This post is also available in: Italian
The first company that we met on the fourth day was Qubole, a company in the Big Data arena.
Qubole was founded in 2011 by Ashish Thusoo and Joydeep Sen Sarma, both were formerly senior big data engineers at Facebook, were they created the social network’s big data infrastructure and Apache Hive (a data warehouse infrastructure built on top of Hadoop for providing data summarization, query, and analysis). The headquartered is in Mountain View, California and there is also an office in Bangalore, India.
The company provide a self-service platform for Big Data Analytics as a Service and in the home page they declare to have already processes more than 480.000,00 TB of data.
The Qubole’s big data platform is an autoscaling Hadoop environment (as a service) that can auto-scale according with the computing needs, initially based only on AWS, but now available also on Google platform or Microsoft Azure. The platform is also OpenStack compliance.
All the storage part is not saved on Hadoop HDFS, but on native cloud storage (on Amazon is used S3), all is encrypted and store in the standard format Apache Hive (so it’s portable also to other platforms). Data could be imported from existing source with JDBC or ODBC connectors or other specific connectors (there is also one for Cloudera).
Qubole data service provides several benefits:
- Better Utilization: An auto-scaling cluster, improved I/O optimization, faster queries and support for hybrid pricing — realize significant cost savings (as much as 50%-60% in total) while accomplishing tasks faster.
- Instant Deployment: Your Hadoop cluster is ready within minutes post signup, letting you focus on building sophisticated data pipelines, running queries, scheduling jobs and monetizing your big data.

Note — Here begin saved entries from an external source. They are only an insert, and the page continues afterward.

-- ==== Sys2Proof/Machine/Replies.lean ====
section
/-! DEFINITION. The bytes of a reply (R188, Tables 11-2 and 11-3). A field whose values are named is its position in the
list that defines them; the layout of a compound payload is the model's choice where R188 leaves it open (log 20). -/

namespace Sys2Proof.Machine.Bytes

/-! ## Widths (R188) -/

def n1 (n : Nat) : List Byte := [byteOf n]
def n2 (n : Nat) : List Byte := [byteOf (n / 256), byteOf n]
def n3 (n : Nat) : List Byte := byteOf (n / 65536) :: n2 n
def n4 (n : Nat) : List Byte := n2 (n / 65536) ++ n2 n
def n5 (n : Nat) : List Byte := byteOf (n / 4294967296) :: n4 n
def n6 (n : Nat) : List Byte := n2 (n / 4294967296) ++ n4 n

/-- A flag: 1 for set. -/
def flag (b : Bool) : List Byte := [if b then 1 else 0]

/-- A value whose range includes 0, and which may be none, unknown or stopped: every bit set. -/
def opt1 (o : Option Nat) : List Byte := n1 (o.getD 0xFF)
def opt2 (o : Option Nat) : List Byte := n2 (o.getD 0xFFFF)
def opt4 (o : Option Nat) : List Byte := n4 (o.getD 0xFFFFFFFF)
def opt6 (o : Option Nat) : List Byte := n6 (o.getD 0xFFFFFFFFFFFF)

/-- A list: a one-byte count and its items. -/
def list {α : Type} (f : α → List Byte) (l : List α) : List Byte := n1 l.length ++ l.flatMap f

/-- A set of named values: bit i for the value at position i. -/
def bits (l : List Bool) : List Byte := n1 ((l.zipIdx.map fun (b, i) => if b then 2 ^ i else 0).sum)

def slot (i : Slot) : List Byte := n1 i.val
def optSlot (o : Option Slot) : List Byte := opt1 (o.map (·.val))
def side (x : Side) : List Byte := [sideByte x]

/-! ## Named values -/

def rowState : RowState → List Byte
  | .opened => [0]
  | .survey => [1]
  | .closed => [2]

def purpose : Purpose → List Byte
  | .sweep => [0]
  | .goto => [1]
  | .pathToLane => [2]
  | .stowPath => [3]

def presence : Presence → List Byte
  | .unbound => [0]
  | .unheard => [1]
  | .present => [2]
  | .silent => [3]
  | .faulted => [4]

def shuttlePresence : Presence → List Byte
  | .unbound => [0]
  | .unheard => [0]
  | .present => [1]
  | .silent => [2]
  | .faulted => [3]

def activity : Activity → List Byte
  | .idle => [0]
  | .startPending => [1]
  | .stepActive => [2]
  | .claimWait => [3]
  | .weatherWait => [4]
  | .suspended => [5]
  | .resumePending => [6]
  | .haltPending => [7]
  | .clearPending => [8]

/-- R65: the functions in progress that follow from the activity: start, halt, clear. -/
def functions (a : Activity) : List Byte :=
  bits [a.hasRound, decide (a = .haltPending), decide (a = .clearPending)]

def endReason : Option EndReason → List Byte
  | none => [0]
  | some .completed => [1]
  | some .exception => [2]
  | some .halted => [3]
  | some .cleared => [4]
  | some .parked => [5]
  | some .outOfService => [6]

/-- The codes in the order of R106's table; none has every bit set. -/
def excCode : Option ExcCode → List Byte
  | none => [0xFF]
  | some .emptyStep => [0]
  | some .storeBound => [1]
  | some .badStep => [2]
  | some .notInRow => [3]
  | some .notAtStall => [4]
  | some .crossing => [5]
  | some .claimTimeout => [6]
  | some .noLane => [7]
  | some .laneFull => [8]
  | some .rowFull => [9]
  | some .rowClosed => [10]
  | some .handoverTimeout => [11]
  | some .shuttleFault => [12]
  | some .robotFault => [13]

def phase : Phase → List Byte
  | .queued => [0]
  | .called => [1]
  | .aligned => [2]
  | .boarding => [3]
  | .carrying => [4]
  | .landing => [5]
  | .held => [6]

def shuttleCond : ShuttleState → List Byte
  | .unknown => [0]
  | .idle => [1]
  | .moving => [2]
  | .aligned => [3]
  | .holding => [4]
  | .stowing => [5]
  | .stowed => [6]

def level : Level → List Byte
  | .calm => [0]
  | .watch => [1]
  | .park => [2]

def rank : Rank → List Byte
  | .stow => [0]
  | .stop => [1]
  | .ordinary => [2]

def testOutcome : Option Bool → List Byte
  | none => [0]
  | some true => [1]
  | some false => [2]

def reason : Reason → List Byte
  | .round => [0]
  | .storm => [1]

def path : PathState → List Byte
  | .none => [0]
  | .waiting => [1]
  | .inForce => [2]

/-! ## Compound fields -/

/-- `n` bytes with every bit set: a value that is none, of that width. -/
def absent (n : Nat) : List Byte := List.replicate n 0xFF

/-- A custody place: its position in R10's table, then its fields; fields a place does not use are 0. -/
def custody : Custody → List Byte
  | .none => absent 5
  | .unplaced => [0, 0, 0, 0, 0]
  | .row r lo hi last => [1, byteOf r.val, byteOf lo, byteOf hi, byteOf last]
  | .clamp r x => [2, byteOf r.val] ++ side x ++ [0, 0]
  | .aboard k => [3, byteOf k.val, 0, 0, 0]
  | .stall d => [4, byteOf d.val, 0, 0, 0]

def place : Place → List Byte
  | .unknown => [0, 0, 0]
  | .row r s => [1, byteOf r.val, byteOf s]
  | .clamp r x => [2, byteOf r.val] ++ side x
  | .aboard k => [3, byteOf k.val, 0]
  | .stall d => [4, byteOf d.val, 0]

def pos : Pos → List Byte
  | .row r => [0, byteOf r.val]
  | .stall d => [1, byteOf d.val]

/-- R109: a shuttle's position in READ LANE: every bit set for unknown, else the kind of Table 3-4 and its number (log 20). -/
def optPos : Option Pos → List Byte
  | none => [0xFF, 0xFF]
  | some p => pos p

def robotCond : RobotCond → List Byte
  | .idle => [0]
  | .working => [1]
  | .done => [2]
  | .stopped => [3]
  | .boarded => [4]
  | .landed => [5]
  | .stowed => [6]
  | .fault => [7]

def reportedCond : ShuttleCond → List Byte
  | .idle => [0]
  | .moving => [1]
  | .aligned => [2]
  | .holding => [3]
  | .stowed => [4]
  | .fault => [5]

/-- Table 3-3 or Table 3-4. -/
def report : Report → List Byte
  | .robot r => [r.echo] ++ place r.place ++ n1 r.battery ++ n1 r.passes ++ robotCond r.cond
  | .shuttle r => [r.echo] ++ pos r.pos ++ flag r.loadSeen ++ reportedCond r.cond

/-- The last report's fields with its age; none, of the width `isShuttle` says. -/
def lastReport (isShuttle : Bool) : Option LastReport → List Byte
  | none => absent (if isShuttle then 7 else 9)
  | some l => report l.report ++ n2 l.age

/-- Table 3-5 or Table 3-6; none, of the width `isShuttle` says. -/
def order (isShuttle : Bool) : Order → List Byte
  | .none => absent (if isShuttle then 3 else 5)
  | .robot o => robotOrderBytes o
  | .shuttle o => shuttleOrderBytes o

def binding : Binding → List Byte
  | .none => [0, 0]
  | .slot i => [1, byteOf i.val]
  | .shuttle k => [2, byteOf k.val]

def clampVal : ClampVal → List Byte
  | .free => [0, 0]
  | .held i => 1 :: slot i
  | .assigned i => 2 :: slot i

def stallVal : StallVal → List Byte
  | .free => [0, 0]
  | .held i => 1 :: slot i
  | .reserved i => 2 :: slot i

def xtarget : Option XTarget → List Byte
  | none => absent 2
  | some (.row r) => [0, byteOf r.val]
  | some (.stall d) => [1, byteOf d.val]
  | some (.clampE r) => [2, byteOf r.val]

def source : Source → List Byte
  | .rowEast r => [0, byteOf r.val]
  | .clampE r => [1, byteOf r.val]
  | .stall d => [3, byteOf d.val]
  | .shuttle k => [4, byteOf k.val]

def stow : Stow → List Byte
  | .none => [0, 0, 0]
  | .clamp r x => [1, byteOf r.val] ++ side x
  | .stall d => [2, byteOf d.val, 0]
  | .aboard k => [3, byteOf k.val, 0]

/-- Table 11-4: kind byte and bytes 2 to 7. -/
def stepKind : StepKind → List Byte × List Byte
  | .none => ([0], [0, 0, 0, 0, 0, 0])
  | .sweep r lo hi n => ([1], [byteOf r.val, byteOf lo, byteOf hi, byteOf n, 0, 0])
  | .transfer (.row r) => ([2], [0, byteOf r.val, 0, 0, 0, 0])
  | .transfer (.stall d) => ([2], [1, byteOf d.val, 0, 0, 0, 0])
  | .charge th => ([3], [byteOf th, 0, 0, 0, 0, 0])
  | .clamp x => ([4], side x ++ [0, 0, 0, 0, 0])
  | .testSoiling r th k => ([5], [byteOf r.val] ++ n2 th ++ [byteOf k, 0, 0])
  | .testBattery th k => ([6], [byteOf th, byteOf k, 0, 0, 0, 0])

/-- Table 11-4. -/
def stepRec (r : StepRec) : List Byte := (stepKind r.kind).1 ++ bits [r.chain, r.hold, r.report] ++ (stepKind r.kind).2

def kinds (k : Kinds) : List Byte := bits [k.intermediate, k.primary, k.alert]

/-- R66. -/
def statusRec (c : StatusRec) : List Byte :=
  kinds c.kinds ++ n1 c.count ++ endReason c.endReason ++ excCode c.exc ++ opt2 c.stepAtEnd ++ n1 c.passesLeft ++
    bits [c.alerts.fault, c.alerts.silent, c.alerts.late, c.alerts.positionConflict, c.alerts.stranded] ++ flag c.notReached

/-- R177. -/
def siteFlags (c : SiteCond) : List Byte :=
  bits [c.levelChange, c.deadline, c.weatherSilent, c.weatherRestored, c.surveyClosed, c.shuttleFault]

/-! ## Replies by request -/

/-- R20. A segment that no slot holds is sent as FFh (log 20). -/
def rowView (v : RowView) : List Byte :=
  rowState v.state ++ n1 v.segs ++ n2 v.capacity ++ flag v.isRef ++ list optSlot v.holders ++ clampVal v.clampW ++
    clampVal v.clampE ++ list slot v.occupants ++ list (fun (i, k) => slot i ++ opt1 (k.map (·.val))) v.reservations ++
    (match v.waiter with
     | none => absent 2
     | some (i, p) => slot i ++ purpose p) ++
    flag v.occupied ++ list (fun k => n1 k.val) v.reach ++
    list (fun (d, k, x) => n1 d.val ++ n1 k.val ++ stallVal x) v.stalls

/-- R62. An entry bound to nothing is sent with a robot's widths, its rank and its outstanding flag (log 20). -/
def unitEntry (e : UnitEntry) : List Byte :=
  let isShuttle := match e.binding with
    | .shuttle _ => true
    | _ => false
  binding e.binding ++ (if isShuttle then shuttlePresence e.presence else presence e.presence) ++ flag e.contact ++
    lastReport isShuttle e.last ++ opt1 e.battery ++ [e.orderNo] ++ order isShuttle e.order ++
    (if isShuttle then [] else rank e.rank ++ flag e.outstanding) ++ opt1 e.silence

/-- R85. The seconds remaining on the deadline timer are four bytes (log 20). -/
def slotView (v : SlotView) : List Byte :=
  let c := v.record
  n1 ((c.addr.map (·.val)).getD 0) ++ n1 c.cls.val ++ flag c.enabled ++ flag c.outOfService ++ functions c.activity ++
    activity c.activity ++ n2 c.firstIdx ++ n2 c.curIdx ++
    (match c.copy with
     | none => absent 8
     | some r => stepRec r) ++
    (match c.stepOrder with
     | none => [0, 0]
     | some n => [1, n]) ++
    n1 c.carried ++ flag c.holdPermit ++ n4 (c.deadline.getD 0) ++ opt4 c.deadlineTimer ++ n1 c.planned ++ n1 c.done ++
    n2 c.segPasses ++ testOutcome c.lastTest ++ opt2 c.stopAck ++ n1 (c.setAside.getD 0) ++ statusRec c.status ++
    presence v.presence ++ custody v.custody ++
    (match v.xfer with
     | none => flag false
     | some (k, p) => flag true ++ n1 k.val ++ phase p)

/-- R126: a transfer record; reservation held is a flag (log 20). -/
def xfer (x : Xfer) : List Byte :=
  slot x.slot ++ source x.source ++ xtarget x.target ++ reason x.reason ++ phase x.phase ++ flag x.stalled ++
    flag x.resHeld ++ opt2 x.timer ++
    opt1 (x.kept.map (·.toNat)) ++
    path x.path ++ bits [x.boarded, x.loadConfirmed]

/-- R126. The stall list is the stall numbers (R1). -/
def laneView (v : LaneView) : List Byte :=
  n1 v.binding.addr ++ n1 v.binding.first ++ n1 v.binding.last ++
    list (fun x => n1 x.stall) v.binding.stalls ++ shuttlePresence v.presence ++ optPos v.pos ++
    shuttleCond v.cond ++ optSlot v.load ++ order true v.order ++ flag v.free ++ list xfer v.queue

/-- R149. STORM_N is a flag, 1 for asserted, and the stow assignments are 24 items without a count (log 20). -/
def weatherView (v : WeatherView) : List Byte :=
  let c := v.stc
  level c.level ++ level v.effective ++ opt2 c.lastGust ++ flag c.firstPending ++ opt2 c.calmTimer ++ opt2 c.silenceTimer ++
    flag c.silent ++ flag c.stormN ++ flag c.parkLock ++ opt2 c.deadlineTimer ++ flag c.deadlinePassed ++
    list slot c.stranded ++ c.stow.toList.flatMap stow

/-- R166. -/
def accountView (v : AccountView) : List Byte :=
  let a := v.account
  n1 v.row ++ flag v.isRef ++ n2 v.capacity ++ n5 a.cumulative.toNat ++ n3 a.lastEnergy ++ n4 a.lastExpected ++
    n2 a.soiling ++ n4 a.shading ++ n4 a.credit ++ list n1 a.swept ++ opt4 (a.lastClean.map (·.toNat)) ++ n2 a.preClean ++
    n1 a.creditLeft ++ flag v.occupied ++ n4 v.lastInterval.toNat ++ n4 v.nextInterval.toNat ++ flag v.tainted ++
    opt6 v.refRate

/-- R181. -/
def nextView : NextView → List Byte
  | .none => absent 2
  | .slot c i k => n1 c.val ++ slot i ++ kinds k
  | .site c x => n1 c.val ++ [0x18] ++ siteFlags x

/-- R187. -/
def limits (l : Limits) : List Byte :=
  n1 l.robotSilence ++ n1 l.shuttleSilence ++ n2 l.claimWait ++ n2 l.handover ++ n2 l.carry ++ n2 l.stopAck ++
    n2 l.parkDeadline ++ n2 l.weatherSilence ++ n2 l.calmHold ++ n2 l.survey ++ n2 l.watchOn ++ n2 l.watchOff ++
    n2 l.parkOn ++ n2 l.parkOff

/-- The payload of a reply. -/
def payload : Payload → List Byte
  | .none => []
  | .row v => rowView v
  | .unit e => unitEntry e
  | .slot v => slotView v
  | .status c => statusRec c
  | .steps l => list stepRec l
  | .lane v => laneView v
  | .weather v => weatherView v
  | .account v => accountView v
  | .next v => nextView v
  | .site c => siteFlags c ++ optSlot c.conflicting
  | .limits l => limits l

/-- Table 11-3. -/
def result : Result → Byte
  | .accepted => 0x00
  | .reportWaiting => 0x01
  | .busy => 0x02
  | .unavailable => 0x03
  | .parked => 0x04
  | .denied => 0x05
  | .malformed => 0x06
  | .outOfOrder => 0x07
  | .locked => 0x08
  | .unconfigured => 0x09

/-- Table 11-2: a frame with its CRC. -/
def sealed (covered : List Byte) : List Byte := covered ++ crcBytes covered

/-- Table 11-2: the reply frame, with the overrun mark as it stands. -/
def replyFrame (r : Reply) (overrun : Bool) : List Byte :=
  let p := payload r.payload
  sealed ([r.code, r.tag, result r.result] ++ flag overrun ++ n2 p.length ++ p)

/-- Table 11-2: the empty-buffer frame. -/
def emptyFrame : List Byte := sealed [0, 0, 0xFF, 0, 0, 0]

end Sys2Proof.Machine.Bytes
end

- Easy to Use: Provide your data analysts with an easy to use graphical interface, built-in connectors, and seamless, elastic cloud infrastructure—tools that are so intuitive, anyone can use them.

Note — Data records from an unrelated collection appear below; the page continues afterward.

-- ==== Sys2Proof/Safety.lean ====
section
/-! DEFINITION. What a good state of the FC-24 is: the invariants that the statements are about. Each says what a rule of the
spec says holds of the part at every moment between two commands. -/

namespace Sys2Proof.Machine

/-- A custody place holds a segment. -/
def Custody.Holds (c : Custody) (r : Row) (j : Nat) : Prop :=
  match c with
  | .row r' lo hi _ => r' = r ∧ lo ≤ j ∧ j ≤ hi
  | _ => False

/-- The parts of a slot record that only the binding and service requests and the resets change. -/
structure SlotFixed where
  addr : Option Addr
  cls : Class
  enabled : Bool
  outOfService : Bool

def SlotRec.fixed (c : SlotRec) : SlotFixed := ⟨c.addr, c.cls, c.enabled, c.outOfService⟩

namespace State

/-- What only a few commands change, each its own part: the ports, the queue, the geometry, the Round Store, the drive of the
lines, the bindings, row states, survey, interval numbering, the field line, and the accounts' totals. -/
structure Fixed where
  rqi : Rqi
  mrst : Bool
  pending : List Instr
  geometry : Option Geometry
  store : List (Nat × StepRec)
  siteLine : Bool
  dispatchLine : Bool
  bindings : Addr → Binding
  slots : Slot → SlotFixed
  rows : Row → RowState × Bool
  surveyOn : Bool
  surveyTimer : Option Nat
  lastInterval : BitVec 32
  tainted : Bool
  refRate : Option Nat
  rx : List Byte
  replyDue : Option (List Byte)
  lineOut : List Byte
  charges : Row → Nat × Nat

def fixed (s : State) : Fixed where
  rqi := s.rqi
  mrst := s.mrst
  pending := s.pending
  geometry := s.rmp.geometry
  store := s.rge.store
  siteLine := s.rpu.siteLine
  dispatchLine := s.rpu.dispatchLine
  bindings a := (s.unit a).binding
  slots i := SlotRec.fixed (s.slot i)
  rows r := ((s.row r).state, (s.row r).closed)
  surveyOn := s.rmp.surveyOn
  surveyTimer := s.rmp.surveyTimer
  lastInterval := s.yau.lastInterval
  tainted := s.yau.tainted
  refRate := s.yau.refRate
  rx := s.flc.rx
  replyDue := s.flc.replyDue
  lineOut := s.flc.lineOut
  charges r := ((s.account r).shading, (s.account r).credit)

/-- The weather and park record but for the stow assignments. -/
def weather (s : State) : Stc := { s.stc with stow := Vector.replicate 24 .none }


/-- The Round Store is in its canonical form (R88). -/
def StoreOk (s : State) : Prop := RoundStore.wf s.rge.store = true

/-- Each notice line is driven as R180 says. -/
def LinesOk (s : State) : Prop := s.rpu.siteLine = s.lineFor .site ∧ s.rpu.dispatchLine = s.lineFor .dispatch

/-- How often an entry stands in the FIFOs (R67, R176, R177): a slot once in the FIFO of its class while its status is
pending, SITE once in that of class 0 while a site condition flag is set, and nothing else. -/
def FifosOk (s : State) : Prop :=
  (∀ i c, (s.fifo c).count (.slot i) = if (s.slot i).cls = c ∧ (s.slot i).status.kinds.any = true then 1 else 0) ∧
    ∀ c, (s.fifo c).count .site = if c = 0 ∧ s.rpu.cond.any = true then 1 else 0

/-- The park deadline, its flag and the stranded list belong to the Park Lock (R128, R134, R145, R147). -/
def LockOk (s : State) : Prop :=
  s.stc.parkLock = false → s.stc.deadlineTimer = none ∧ s.stc.deadlinePassed = false ∧ s.stc.stranded = []

/-- The ranges of a row account (R151). -/
def AccountOk (a : Account) : Prop :=
  a.soiling ≤ 1000 ∧ a.preClean ≤ 1000 ∧ a.creditLeft ≤ Config.creditWindow ∧ a.shading ≤ Config.energyMax ∧
    a.credit ≤ Config.energyMax ∧ a.lastExpected ≤ Config.energyMax

def AccountsOk (s : State) : Prop := ∀ r, AccountOk (s.account r)

/-- A stored geometry record meets the conditions of R2 on its own contents. -/
def GeometryOk (s : State) : Prop := ∀ g, s.rmp.geometry = some g → rowsOk g = true ∧ shuttlesOk g = true

/-- A transfer queue holds at most eight records, and a slot is the subject of at most one record (R15, R112). -/
def QueuesOk (s : State) : Prop :=
  (∀ k, (s.queue k).length ≤ Config.queueDepth) ∧
    (∀ k, ((s.queue k).map (·.slot)).Nodup) ∧
    ∀ k l x y, x ∈ s.queue k → y ∈ s.queue l → x.slot = y.slot → k = l

/-- Who may hold what: the hold contains the last-reported segment (R10); a segment, a clamp and a stall have at most one holder
(R11); a stall reserved for a slot has no other holder (R15); a shuttle carries at most one robot (R13); a row's occupants and
reservations are two at most (R16). -/
structure Exclusive (s : State) : Prop where
  hold : ∀ i r lo hi last, s.custody i = .row r lo hi last → lo ≤ last ∧ last ≤ hi
  segment : ∀ i j r n, (s.custody i).Holds r n → (s.custody j).Holds r n → i = j
  clamp : ∀ i j r side, s.custody i = .clamp r side → s.custody j = .clamp r side → i = j
  stall : ∀ i j d, s.custody i = .stall d → s.custody j = .stall d → i = j
  reserved : ∀ i j d, s.stallRes d = some i → s.custody j = .stall d → j = i
  load : ∀ i j k, s.custody i = .aboard k → s.custody j = .aboard k → i = j
  room : ∀ r, (s.occupants r).length + (s.row r).reservations.length ≤ 2

/-- The standing laws of custody: with those, that a slot without an address, and no other, has no custody place (R10). -/
structure CustodyOk (s : State) : Prop extends Exclusive s where
  bound : ∀ i, s.custody i = .none ↔ (s.slot i).addr = none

Also it’s fully integrated with several tools and service, like an intuitive GUI: QDS comes with a graphical user interface for scheduling jobs, a query editor, a visual query builder, and other tools to make your job easier and more productive. Its award — winning data pipeline creator simplifies setting up sophisticated data ingestion and workflows, including data dependencies.
The Qubole Data Workbench provide some interesting features like:
- Web Accessible Interfaces that can be used by a variety of data users in the enterprise
- Data governance and sharing features to control who can and who cannot access analysis
- Ability to create analytics templates for non technical users
- Ability to monitor and create complex data transformations
In the final part, Shrikanth Shankar (VP Engineering) as provide us some interesting numbers: Qubole is already processing 86PB per month on its clusters and biggest cluster has 1800 nodes.
Pricing is public available on their site and maybe is not for all companies, but considering that you save this like a real “Solution as a Service” you can save a lot of time and costs compared to an on-premises infrastructure. Also it’s not only an Hadoop as a Service, but it provides several other services and tools full integrated.
For more information see also those other posts/articles:
- Silicon Valley 2014 : Qubole, les bénéfices de Hadoop mais dans le cloud (French)
- Silicon Valley – QuBole, Big Data as a Service (French)
Disclaimer: I’ve been invited to this event by Condor Consulting Group and they have paid for accommodation and travels, but I’m not compensated for my time and I’m not obliged to blog. Furthermore, the content is not reviewed, approved or published by any other person than me.